Chroniques sans tabous sur le monde qui nous entoure

OUI à la précarité... de la vie !

07 avril 2006

La girouette qui dit non

On ne dirige pas un pays assis sur la girouette des manifestations.

Dans un avion, tous les passagers font confiance au pilote. Personne ne lui reproche de voler à 8000m au lieu de 9000m, ou de ne pas faire de virage à droite lors du survol de Neuilly sur Seine. Le pilote a un cap, il trace sa trajectoire en fonction des routes aériennes, des conditions météos, et des éventuels aléas et retards. Ce qu’on lui demande est de tenir ce cap afin d’arriver à destination dans les délais prévus et dans les meilleures conditions de sécurité. Personne ne va le voir toutes les 5 minutes pour lui demander pourquoi il vient de faire un virage à gauche alors que ce n’est pas exactement la direction. Les passagers ne se promènent pas avec des banderoles en disant « non au virage à gauche, vive le virage à droite », et en menaçant d’organiser un vote d’ici 10 minutes pour élire la plus belle hôtesse de l’air qui remplacera le pilote si celui-ci ne suit pas les recommandations indiquées sur leurs banderoles. Chacun reste à sa place, et on arrive à destination, même si l’on a croisé au passage quelques turbulences.
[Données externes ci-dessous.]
-- ==== Sys2Proof/Machine/Tick.lean ====
section
/-! DEFINITION. The sundial tick (R38, R41, R42, R46, Table 2.2): what the frame just ended shows, and the steps of a tick in their order,
epoch adoption (R383), activations and lapsed requests (R165, R166) among them. What the spec ties to a tick but Table 2.2 does not list
(commits, the end of a plot reset, notices) is its own row's command, placed by the sender after this one (log entry 4). -/

namespace Sys2Proof.Machine

/-! ### The frame just ended -/

/-- A command that has issued but whose transfer or remote signal is still pending (R184). -/
def stillMoving (f : Flight) : Bool :=
  match f.cmd.op with
  | .mcopy _ => true
  | .msig _ => f.sig == .notSent || f.sig == .onTheWay
  | _ => false

/-- The engines of a plot that have a program and have not completed HALT (R184). -/
def liveEngines (s : State) (n : Nat) : List EngRef :=
  (engsOfPlot s n).filter (fun u => (engAt s u).program && !(engAt s u).halted)

/-- A remote signal of the plot is on its way (R184). -/
def plotSignals (s : State) (n : Nat) : Bool :=
  s.sigs.any (fun g => match g.src with
    | .engine u => plotOfPav s u.pav == some n
    | .dovecote _ => match g.target with
      | .pav p _ => plotOfPav s p == some n
      | .die _ m _ => m == n)

/-- The frame qualifies for WAIT_CYCLE (R184, R263). -/
def qualifies (s : State) (n : Nat) : Bool :=
  let us := liveEngines s n
  plotRuns s n && !(plotAt s n).moved && !us.isEmpty && !plotSignals s n && !shardsBusy s n &&
  us.all (fun u =>
    let e := engAt s u
    e.mode != .frozen && e.mode != .fault && (headWaits s u).isSome && !e.inflight.any stillMoving)

/-- The counts of a plot over the frame (R184, R390). -/
def framePlot (s : State) (n : Nat) : State :=
  let p := plotAt s n
  setPlot s n { p with
    quiet := if qualifies s n then p.quiet + 1 else 0
    moved := false
    runFrames := if p.image.isSome && p.state == 2 && !p.held then p.runFrames + 1 else p.runFrames
    heldFrames := if p.image.isSome && p.held then p.heldFrames + 1 else p.heldFrames }

/-- The source of a unit's records. -/
def workSrc (u : WorkUnit) : Src :=
  match u with
  | .engine e => srcPav e.pav
  | .dovecote j => srcDie j
  | .combiner j => srcDie j
  | .port l => srcLink l

/-- The engines of a running plot whose work of the frame just ended is not complete: alive, and no FRAME has moved pf past that frame
(R51, R52, R139). -/
def lateEngines (s : State) (n : Nat) : List EngRef :=
  if plotRuns s n && (plotAt s n).image.isSome then
    (engsOfPlot s n).filter (fun u => engAlive (engAt s u) && engPlot s u == some n && decide ((engAt s u).pf ≤ programFrame s n))
  else []

/-- The plot whose work a Dovecote has in hand at the tick: a chunk staged and not fed, or a segment held for a buffer (R51). Log entry 99. -/
def lateDovecote (s : State) (j : Nat) : Option Nat :=
  let d := dieAt s j
  match d.descs.find? (fun e => !e.2.prog.staged.isEmpty || d.held.any (fun h => h.idx == e.1)) with
  | some e => some e.2.plot
  | none => none

/-- The plot for which an edge combiner has contributions in hand whose results are not released (R51, R121). Log entry 99. -/
def lateCombiner (s : State) (j : Nat) : Option Nat :=
  match (dieAt s j).descs.find? (fun e => e.2.triggered && !e.2.prog.comb.isEmpty) with
  | some e => some e.2.plot
  | none => none

/-- The plot for which a port has a packet due under a reservation of the frame just ended (R51, R320). -/
def latePort (s : State) (l : Nat) : Option Nat :=
  let x := linkAt s l
  if active s l then (x.txq.find? (fun t => (rsvDue s l x t).isSome)).map (·.pkt.plot.toNat) else none

/-- The units that overran, each once, with the plot (R51): engines by plot, then Dovecotes, edge combiners and ports. -/
def overran (s : State) : List (WorkUnit × Nat) :=
  allPlots.flatMap (fun n => (lateEngines s n).map (fun u => (.engine u, n))) ++
  (List.range 16).filterMap (fun j => (lateDovecote s j).map (fun n => (.dovecote j, n))) ++
  (List.range 16).filterMap (fun j => (lateCombiner s j).map (fun n => (.combiner j, n))) ++
  (List.range 128).filterMap (fun l => (latePort s l).map (fun n => (.port l, n)))

/-- The causes of Table 2.6 that the state shows: a frozen engine, a segment held for lack of a pool buffer. -/
def causesOf (s : State) : WorkUnit → BitVec 7
  | .engine u => if (engAt s u).mode == .frozen then 0x20 else 0
  | .dovecote j => if (dieAt s j).held.isEmpty then 0 else 0x10
  | _ => 0

/-- FRAME_OVERRUN of one unit, with the figures observed of it; it is counted, and the work goes on (R51). -/
def overrun (obs : List OverrunObs) (s : State) (w : WorkUnit × Nat) : State :=
  let o := (obs.find? (fun o => o.unit == w.1)).getD ⟨w.1, 0, 0, 0, 0⟩
  emit { s with sd := { s.sd with overruns := s.sd.overruns + 1 } } rkFrameOverrun (workSrc w.1) (some w.2)
    [(16, o.cycles.toNat), (7, (o.causes ||| causesOf s w.1).toNat), (16, o.refresh.toNat), (16, o.retry.toNat)]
Exprimer une opinion est une chose. Mais il faut laisser les institutions faire leur travail. Chacun pourra exprimer son mécontentement ou sa satisfaction lors des présidentielles de 2007. Mais il faut comprendre qu’il y a un temps pour le vote, et un temps pour l’action. Que chaque vote a un objectif précis et n’est pas un sondage de popularité d’untel ou untel (cf. la confusion des genres lors du référendum sur la constitution européenne). La démocratie, c’est le pouvoir du peuple à élire ses représentants, pas à les empêcher de travailler lorsqu’ils ont été élus légalement.

Pour conclure, je vous propose ces quelques mots d’Ezra Suleiman (professor of European studies at Princeton) lus dans Time il y a quelques jours, à propos du CPE et du remue-ménage agitant la France : « It’s pure negativism, and that’s typical of today’s France. No one is suggesting what should be done instead to increase employment. It seems like the only solidarity France can find these days is solidarity in negative action. »

Pour les non anglophones, cela donne quelque chose comme : « C’est du pur négativisme, et c’est emblématique de la France d’aujourd’hui. Personne ne propose quoi que ce soit à la place [du CPE] pour créer des emplois. Il semble que la seule solidarité que la France puisse trouver aujourd’hui est la solidarité dans l’action négative. »

C’est dur mais c’est tellement vrai.

Posté par 2905 à 00:30 - Evolutions - Commentaires [1] - Rétroliens [1] - Permalien [#]

Commentaires

Défendre la démocratie

Dans la tradition républicaine, les institutions et la loi sont sacralisées en tant qu'instruments des libertés fondamentales et de l'ordre public. Les voir ainsi bafouer par ceux qui sont chargés de les faire vivre n'augure rien de bon. C'est affligeant et inquiétant alors que la démocratie doit se défendre contre ses ennemis déclarés.